Мисима избежал трудностей выбора, сыграв — все. Вос-создание себя явилось как бы прелюдией к созданию — созиданию — себя. Он стал и патриотом, и декадентом, и националистом, и космополитом, и эстетом, и командиром боевиков. Писателем, сочинившим свою жизнь, режиссером, поставившим ее, и актером, сыгравшим основные роли... Даже внешний облик он пересоздал, упорными тренировками превратив свою хилую плоть в образец мускулистой мужественности. “Наиболее совершенным произведением... Мисимы стал он сам”, — писал известный американский японовед Дональд Кин. Правда, нечто похожее можно сказать и о других современных художниках, озабоченных созданием имиджа чуть ли не больше, чем собственно творчеством. Но имидж, как правило, что-то внешнее, игра с публикой и на публику. А Мисима, хоть и был лицедеем, играл — до “полной гибели всерьез”.

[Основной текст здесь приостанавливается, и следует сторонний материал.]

-- ==== Sys2Proof/Tests/Fixtures.lean ====
section
/-!
SUPPORT. Tests/Fixtures.lean: small states for the witnesses that the statements' hypotheses can be met, and lemmas that turn such a
hypothesis into an evaluation.
-/
open Sys2Proof Sys2Proof.Machine

/-- `Takes` as an evaluation. -/
def takesB (s : State) (src : Src) (k : Nat) : Bool :=
  (if src = .cp then cpAnswers s else icStoreOk k) && match regHere s k with
    | some (r, ix) => s.running (rowIsland r ix) && !stalled s (rowIsland r ix)
    | none => false

theorem takes_of_eval {s : State} {src : Src} {k : Nat} (h : takesB s src k = true) : Takes s src k := by
  unfold Takes Clocked
  unfold takesB at h
  cases hr : regHere s k with
  | none => simp [hr] at h
  | some x =>
    obtain ⟨r, ix⟩ := x
    simp only [hr, Bool.and_eq_true, Bool.not_eq_true'] at h
    refine ⟨?_, r, ix, rfl, h.2⟩
    by_cases hs : src = .cp
    · simpa [hs] using h.1
    · simpa [hs] using h.1

theorem takes_all_of_eval {s : State} {src : Src} {l : List Nat} (h : l.all (takesB s src) = true) : ∀ k, k ∈ l → Takes s src k :=
  fun k hk => takes_of_eval (List.all_eq_true.mp h k hk)

/-- A state with part of its island control changed. -/
def tIsl (f : IslSt → IslSt) : State := { State.reset with isl := f State.reset.isl }

/-- A state in which port 0 is active in a session, and agent 1, caching, is attached there. -/
def tLink : State :=
  let s := setPort State.reset 0 (fun (q : PortSt) => { q with mode := .active, session := true, epoch := 1, adv := [64, 64, 64, 64, 64, 64] })
  { s with lnk := { s.lnk with agents := [⟨1, 0, 0, true, some 0, false⟩] } }

/-- A state whose record core is changed, its firmware running. -/
def tRc (f : RcSt → RcSt) : State := { State.reset.setReg Ad.RCC_BOOT_STATUS 0 with rc := f rcFresh }

/-- A request of agent 1. -/
def wReq (k : ReqKind) : ReqMsg := ⟨k, 1, 1, 0, 7, 0, false, 0, 3, 9, 0, 0⟩

/-- A tracker of agent 1's request, on line 3 of tenant 0. -/
def wTrk (k : ReqKind) (ph : TrkPh) : Trk := ⟨5, ⟨0, 0, wReq k, none, false, false, false, false⟩, ph, 0, 3, 0, [], .none, false⟩

/-- `LevelsPending` as an evaluation. -/
theorem levelsPending_of_eval {s : State}
    (h : (List.range 32).all (fun src => !levelOn s src || bit (s.reg (Ad.EVC_PEND 0)) src) = true) : LevelsPending s := by
  intro _ src hs hl
  have := List.all_eq_true.mp h src (List.mem_range.mpr hs)
  simpa [hl] using this

/-- That a command answers a next state, as an evaluation. -/
theorem next_of_eval {o : Host.Outcome State Fault Refusal}
    (h : (match o with | .next _ => true | _ => false) = true) : ∃ t, o = .next t := by
  cases o with
  | next t => exact ⟨t, rfl⟩
  | _ => simp at h

/-- An OTP row that holds the SHA-256 digest of a key. -/
def hashRow (row : Nat) (key : List Byte) : OtpRow :=
  let h := sha256 key
  ⟨row, (List.range 8).map (fun i => w32 (ofBytesLE ((h.drop (4 * i)).take 4))), false, 0, 0⟩

/-- A state with one more OTP row. -/
def tOtp (s : State) (r : OtpRow) : State := { s with otp := { s.otp with rows := r :: s.otp.rows } }

/-- A P-256 public key, that of the private key 5. -/
def tKey : List Byte := toBytesBE 64 (0x51590B7A515140D2D784C85608668FDFEF8C82FD1F5BE52421554A0DC3D033ED * 2 ^ 256 +
  0xE0C17DA8904A727D8AE1BF36BF8A79260D012F00D4D80888D1D0BB44FDA16DA4)
end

Впрочем, гибель-то его и манила. Наделенный поистине неправдоподобной энергией, которой хватило бы на десять жизней, он тем не менее (или тем более?) остро ощущал иллюзорность жизни, которую сводит на нет всевластие смерти. И не мог отвести взгляда от этой бездны, которой свойственна единственно безусловная достоверность: абсолютная, исчерпывающая подлинность и полнота Вечности. А значит, все человеческие ценности лишаются цены — вернее, обретают ее, лишь причастившись гибели; и, значит, именно смерть является единственной настоящей сутью жизни, единственной не иллюзорной ее целью — и единственной точной мерой для ее измерения. В “Исповеди маски” герой признается, что только грезы о смерти дают ему чувство реальности. “Увидев, как струйка крови сбегает по его коже, Осаму впервые со всей полнотой ощутил, что он действительно живет” — сказано в романе “Дом Киоко” о герое, добровольно с жизнью расстающемся.

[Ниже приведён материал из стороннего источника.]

-- ==== Sys2Proof/Tests/WitnessControl.lean ====
section
/-!
SUPPORT. Tests/WitnessControl.lean: the hypotheses of the statements on debug, the control port, registers and the table engine can be
met: one theorem for each statement, one conjunct for each of its clauses.
-/
open Sys2Proof Sys2Proof.Machine

section

set_option Elab.async false

/-- A transition to valley 2 in progress. -/
def wBusy : State := State.reset.setFld Ad.CP_VALLEY 6 6 1

theorem witness_TargetWriteWhileBusyIsKept : 0 < 4 ∧ 3 < 4 ∧ (vBusy State.reset = false ∧ 0 = State.reset.depth) ∧ vBusy wBusy = true ∧
    (let u := tIsl (fun i => { i with keptTarget := some 3 }); u.isl.keptTarget = some 3 ∧ vBusy u = false) := by decide +kernel

/-- A grant open, or a challenge waiting. -/
def wTap (f : TapSt → TapSt) : State := { tOtp State.reset (hashRow 0x0B (tKey)) with tap := f State.reset.tap }

/-- A challenge of 32 zero bytes, and the response that grants every feature. -/
def wChal : State := wTap (fun t => { t with chal := some (List.replicate 32 0) })

/-- Its signature over the challenge, the GRANT 0x3F and the device ID. -/
def wSig : List Byte := toBytesBE 64 (0xEE3B67E7D8A8DC3B64F1B7A72530CEA53E13E466ACDFACB913DE577E3C48D8CA * 2 ^ 256 +
  0xF3EBC8A43FC493107CB069FB765137D280F566FFA23662C92B4C4439CEC05816)

theorem witness_TapCommandsAct :
    (wChal.isl.phase = .run ∧ wChal.tap.chal = some (List.replicate 32 0) ∧ unlockJudge wChal 0x3F wSig (tKey) = 0) ∧
    (let s : State := { wChal with evs := { wChal.evs with mode := .opened } };
      (evsOffer { s with tap := { s.tap with ir := 0x21, chal := none, status := 0 } } 7 [] none).2 ≠ .busy) ∧
    unlockJudge wChal 0 [] [] ≠ 0 ∧ unlockJudge State.reset 0 [] [] ≠ 0 ∧
    (wTap (fun t => { t with waiting := some [] })).tap.waiting.isSome = true ∧
    (let s := wTap (fun t => { t with grant := 0x3F }); s.isl.phase = .run ∧ s.tap.grant ≠ 0 ∧ s.tap.acc = none ∧
      ∀ g, g < 6 → s.tap.grant.testBit g = true) ∧
    (let s : State := { wTap (fun t => { t with grant := 1 }) with rc := { rcFresh with halted := true } };
      s.rc.halted = true ∧ s.tap.grant.testBit 0 = true ∧ 1 ≤ 1 ∧ 31 ≤ 31) := by
  refine ⟨?_, ?_, ?_, ?_, ?_, ?_, ?_⟩ <;> decide +kernel

theorem witness_TapLeavesTheRest : Quiet (tRc id) = true ∧
    Instr.trstNReset ∈ [Instr.trstNReset, .extest, .idcode, .samplePreload, .bypass, .unlockChal, .unlockRespStatus] := by decide +kernel

theorem witness_LockedDebugSelectsBypass : (State.reset.isl.phase = .run ∧ State.reset.tap.grant = 0 ∧ Quiet (tRc id) = true) ∧
    (∀ g, g < 6 → let s := wTap (fun t => { t with grant := 0x3F - 2 ^ g });
      s.isl.phase = .run ∧ s.tap.grant ≠ 0 ∧ s.tap.acc = none ∧ s.tap.grant.testBit g = false) := by decide +kernel

/-- A frame whose words wait for their access, and one that pends. -/
def wFrame (opc : Nat) (expired : Bool) : CpFrame := ⟨opc, 0, 0, 0, [], 0, 0, [], 0, 0, 0, false, false, expired, 0⟩

def wPend : State := { State.reset with cp := { State.reset.cp with pendAcc := some (wFrame 1 true) } }

theorem witness_FrameCommandsAct :
    (cpAnswers State.reset = true ∧ State.reset.cp.frame = none ∧ State.reset.cp.pendAcc = none) ∧
    (∀ x, x ∈ [(3, 0, 0), (1, 0, 0), (1, 15, 0x4FF - 15), (2, 0, 0xFFF), (0, 0, 0), (4, 0, 0), (15, 15, 0xFFF)] →
      let f : CpFrame := ⟨x.1, 5, x.2.1, x.2.2, if x.1 = 2 then [7] else [], 0, 0, [], 0, 0, 0, false, false, false, 0⟩;
      crc8 (frameHdr f) = crc8 (frameHdr f) ∧ (x.1 = 1 ∨ x.1 = 2 → cpLenOk (x.2.2 % 4096) (x.2.1 % 16) = true)) ∧
    bit ((csFall (State.reset.setReg Ad.CP_CFG 0)).reg Ad.CP_CFG) 0 = false ∧
    (let s : State := { State.reset with cp := { State.reset.cp with frame := some (wFrame 1 false) } };
      s.cp.frame = some (wFrame 1 false) ∧ Clocked s 2) ∧
    (Clocked wPend 2 ∧ wPend.cp.pendAcc = some (wFrame 1 true) ∧ (wFrame 1 true).expired = true ∧
      (match frameWord wPend (wFrame 1 true) with | .done _ _ _ => true | _ => false) = true ∧ wPend.cp.pendAcc ≠ none) := by
  refine ⟨?_, ?_, ?_, ?_, ?_⟩ <;> decide +kernel

theorem witness_BadCcrcAccessesNothing : cpAnswers State.reset = true ∧ State.reset.cp.frame = none ∧
    crc8 (frameHdr ⟨1, 5, 0, 0, [], 0, 0, [], 0, 0, 0, false, false, false, 0⟩) ≠ 0 ∧
    crc8 (frameHdr ⟨2, 5, 0, 0, [7], 0, 0, [], 0, 0, 0, false, false, false, 0⟩ ++ [7].flatMap (fun (w : Word) => toBytesLE 4 w.toNat)) ≠ 0 := by
  decide +kernel

theorem witness_FrameReadsAndWritesAWord : 15 < 16 ∧ 0x19 < 0x100 ∧ State.reset.cp.pendAcc = none ∧
    directKey 0x19 = some Ad.FLT_LOCKVIOL ∧ (∃ r ix, regHere State.reset Ad.FLT_LOCKVIOL = some (r, ix) ∧
      Clocked State.reset (rowIsland r ix) ∧ readBad State.reset Ad.FLT_LOCKVIOL r = none) ∧ 0x19 ≠ 0x40 ∧ 0x19 ≠ 0x41 := by
  refine ⟨by decide, by decide, rfl, by decide, ?_, by decide, by decide⟩
  exact ⟨((regHere State.reset Ad.FLT_LOCKVIOL).getD (⟨"", 0, [], 0, 0, 0, false, []⟩, [])).1,
    ((regHere State.reset Ad.FLT_LOCKVIOL).getD (⟨"", 0, [], 0, 0, 0, false, []⟩, [])).2, by decide +kernel⟩

/-! ### Registers and tables -/

/-- Registers of the staging buffer from bytes. -/
def wStage (s : State) (l : List Byte) : State := bufWrite s (Ad.CP_TBL_BUF 0) l

/-- The header and body of an image for CP_TBL entry 8 (no layouts), version 1, unbound. -/
def wHead : List Byte :=
  [0x44, 0x4C, 0x56, 0x42, 1, 0] ++ toBytesLE 2 6 ++ toBytesLE 4 1 ++ toBytesLE 4 4 ++ toBytesLE 2 0x80 ++ List.replicate 46 0 ++ [0, 0, 0, 0]

def wSigned : List Byte := wHead ++ toBytesLE 4 (crc32c wHead).toNat

/-- The signature of that image. -/
def wImgSig : List Byte := toBytesBE 64 (0x8DCA965A519880F9073CC85C9E46A082B4B286C200DF74868E1E5F13C581A345 * 2 ^ 256 +
  0x9AE888526C8ABE0D2F49A4C8CA9818D9EE13243F18946A207312254A9930F728)

/-- That image in the buffer, signed with the key in CP_TBL_KEY, with KEY_OK. -/
def wImage (state : Nat) : State :=
  (((bufWrite (wStage State.reset (wSigned ++ wImgSig)) (Ad.CP_TBL_KEY 0) (tKey)).setFld Ad.CP_TBL_STATUS 16 16 1).setFld
    Ad.CP_TBL_STATUS 2 0 state)

/-- A state with part of the table engine changed, and its STATE. -/
def wTbl (state : Nat) (f : TblSt → TblSt) : State := { State.reset.setFld Ad.CP_TBL_STATUS 2 0 state with tbl := f State.reset.tbl }

theorem witness_TableCommandsAct_takes : Takes State.reset .rc (Ad.RCC_TIMECMP_LO) ∧ Takes State.reset .cp Ad.CP_UPDATE ∧
    Takes State.reset .cp Ad.CP_UPD_TCTRL ∧ Takes State.reset .cp Ad.CP_LOCK ∧ Takes State.reset .cp Ad.CP_LOCK_STRICT ∧
    Takes State.reset .cp Ad.CP_TBL_CTRL ∧ Takes State.reset .cp (0xF10000 + 4 * 0) ∧ Takes State.reset .rc (0xF10000 + 4 * 0xFFFF) := by
  refine ⟨?_, ?_, ?_, ?_, ?_, ?_, ?_, ?_⟩ <;> exact takes_of_eval (by decide +kernel)

theorem witness_TableCommandsAct :
    ((1 : Byte) ≠ 0 ∧ (255 : Byte) ≠ 0 ∧ State.reset.isl.phase = .run) ∧
    (let s := wTbl 0 (fun t => { t with updAt := some 0 }); s.tbl.updAt = some 0 ∧ 0 ≤ s.now) ∧
    (let e : ParErr := ⟨Ad.CP_LOCK, false, false⟩; let s : State := { State.reset with parErr := [e] };
      e ∈ s.parErr ∧ e.reported = false ∧ s.running (keyIsland e.key) = true ∧ e.key < 0x60000000) ∧
    (State.reset.setReg Ad.CP_LOCK 1).reg Ad.CP_LOCK &&& ~~~(0x7FF : Word) &&& 0x7FF = 0 ∧
    ((State.reset.setReg Ad.CP_LOCK_STRICT 1).reg Ad.CP_LOCK_STRICT = 1 ∧ bit (State.reset.reg Ad.CP_LOCK_STRICT) 0 = false) ∧
    (State.reset.tbl.keyBusy = false ∧ bit (State.reset.reg Ad.CP_TBL_STATUS) 16 = false) ∧
    (tblState (wTbl 0 id) = 0 ∧ tblState (wTbl 3 id) = 3 ∧ tblOpen (wTbl 3 id) = true ∧ tblOpen (wTbl 1 id) = false) ∧
    (tblState (wImage 2) = 2 ∧ imgIndex (wImage 2) = some 8 ∧ tblRejudge (wImage 2) 8 = 0 ∧
      (evsOffer { wImage 2 with evs := { (wImage 2).evs with mode := .opened } } 3 [] none).2 ≠ .busy) ∧
    (0 < 16 ∧ 15 < 16 ∧ tblArmed (wTbl 0 (fun t => { t with armed := [⟨0, 1, []⟩, ⟨13, 1, []⟩] })) 13 = true) ∧
    (let s := wTbl 0 (fun t => { t with keyBusy := true }); Clocked s 2 ∧ s.tbl.keyBusy = true) ∧
    (let s := tOtp (bufWrite (wTbl 0 (fun t => { t with keyBusy := true })) (Ad.CP_TBL_KEY 0) (tKey)) (hashRow 0x0A (tKey));
      otpGood s 0x0A = true ∧ sha256 (tblKey s) = (List.range 8).flatMap (fun i => toBytesLE 4 (otpWord s 0x0A i).toNat)) ∧
    (tblState (wImage 1) = 1 ∧ tblReason (wImage 1) = 0 ∧ Clocked (wImage 1) 2) ∧
    (tblState (wTbl 1 id) = 1 ∧ tblReason (wTbl 1 id) ≠ 0) ∧
    (tblState (wImage 4) = 4 ∧ imgIndex (wImage 4) = some 8 ∧ Clocked (wImage 4) 2) := by
  refine ⟨?_, ?_, ?_, ?_, ?_, ?_, ?_, ?_, ?_, ?_, ?_, ?_, ?_, ?_⟩ <;> decide +kernel

/-- A row whose fields have every type that the statement names. -/
def wRow : RegRow :=
  let f (b : Nat) (ty : FTy) : Fld := ⟨b, b, "", ty, 16, .none, 0⟩
  ⟨"", 0, [], 1, 0, 0, false, [f 0 .rw, f 1 .ro, f 2 .lv, f 3 .mk, f 4 .cmd, f 5 .cmdlk, f 6 .sq, f 7 .sh, f 8 .wo, f 9 .lk, f 10 .shlk,
    ⟨14, 11, "", .lk, 3, .none, 0⟩, ⟨31, 24, "", .seq, 16, .none, 0⟩]⟩

theorem witness_FieldsActByType :
    wRow.fields.Pairwise (fun a b => a.hi < b.lo ∨ b.hi < a.lo) ∧ (∀ a, a ∈ wRow.fields → a.lo ≤ a.hi ∧ a.hi < 32) ∧
    (∀ ty, ty ∈ [FTy.rw, .ro, .lv, .mk, .seq, .cmd, .cmdlk, .sq, .sh, .wo, .lk, .shlk] → wRow.fields.any (fun f => f.ty == ty) = true) ∧
    (∀ g, g ∈ wRow.fields → g.hi < 24 ∨ g.ty = .seq) ∧
    (∀ f, f ∈ wRow.fields → f.dom = 16 → lockCauses State.reset f = 0 ∧ guarded .cp f = false) ∧
    wRow.fields.any (fun f => f.ty == .lk && lockCauses (State.reset.setReg Ad.CP_LOCK 8) f != 0) = true := by
  decide +kernel

theorem witness_WriteOnceFields :
    let f : Fld := ⟨15, 0, "", .wo, 16, .none, 0⟩
    let a (v : Word) : WAcc := ⟨v, 0, [], 0, false, false⟩
    f.ty = .wo ∧ f.lo ≤ f.hi ∧ f.hi < 32 ∧ bf (a 0).reg f.hi f.lo = f.reset ∧
    (bf (a 5).reg f.hi f.lo ≠ f.reset ∧ bf (5 : Word) f.hi f.lo = bf (a 5).reg f.hi f.lo) ∧
    (bf (a 5).reg f.hi f.lo ≠ f.reset ∧ bf (0 : Word) f.hi f.lo ≠ bf (a 5).reg f.hi f.lo) := by decide +kernel

theorem witness_LockDomainsHold :
    (∀ d, d < 11 → locked (State.reset.setReg Ad.CP_LOCK 0x7FF) d = true ∧ bit (0 : Word) d = false) ∧
    bit ((State.reset.setReg Ad.CP_LOCK_STRICT 1).reg Ad.CP_LOCK_STRICT) 0 = true := by decide +kernel

theorem witness_StrictModeEscalatesLockViolations : bit (State.reset.reg Ad.CP_LOCK_STRICT) 0 = false ∧
    bit ((State.reset.setReg Ad.CP_LOCK_STRICT 1).reg Ad.CP_LOCK_STRICT) 0 = true := by decide +kernel

theorem witness_SequenceClearedBits : 2 ^ 24 - 1 < 2 ^ 24 ∧ Ad.CP_STATUS ∈ sqKeys ∧ Ad.CP_TBL_EVT ∈ sqKeys ∧
    bf (0x01000000 : Word) 31 24 ≠ bf (State.reset.reg Ad.CP_STATUS) 31 24 := by decide +kernel

theorem witness_ScheduledStrobeTiming :
    (let s := State.reset.setReg Ad.CP_UPD_AT_HI 1;
      s.now < (s.reg Ad.CP_UPD_AT_LO).toNat + 2 ^ 32 * (s.reg Ad.CP_UPD_AT_HI).toNat) ∧
    (let s := wTbl 0 (fun t => { t with updAt := some 0 }); s.tbl.updAt = some 0 ∧ 0 ≤ s.now) ∧
    (let s := wTbl 0 (fun t => { t with updAt := some 1 }); s.tbl.updAt = some 1 ∧ s.now < 1) ∧
    (State.reset.reg Ad.CP_UPD_AT_LO).toNat + 2 ^ 32 * (State.reset.reg Ad.CP_UPD_AT_HI).toNat ≤ State.reset.now := by decide +kernel

end
end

Мисима многократно репетировал самоубийство — в книгах, на сцене и на экране. И последнюю свою роль уверенно довел до конца — роль командира националистического “Общества щита”, самурая, гибнущего ради долга, чести и славы Японии... Во вступительной статье Г. Чхартишвили пишет, что Мисиме необходимо было стать крайним националистом, чтобы получить убедительное право на харакири — самую мучительную и в силу этого самую достоверную из смертей. Но возможен и обратный ход: продуманная жестокость самурайского самоубийственного обряда, даруя смерти исчерпывающую полноту, в то же время служила кровавой маскировкой — сообщала гибели “истинно японский дух” и поднимала извращенный жест до значимости политического события. Как бы то ни было, смерть, являвшаяся главной темой творчества, смыслом, целью, идеей фикс, стала и тщательно подготовленной кульминацией жизни, высшей точкой пути — той последней, торжествующей точкой, которую ставит художник, дойдя до давно задуманного финала своего главного произведения. Это случилось 25 ноября 1970 года. Юкио Мисиме было тогда сорок пять лет.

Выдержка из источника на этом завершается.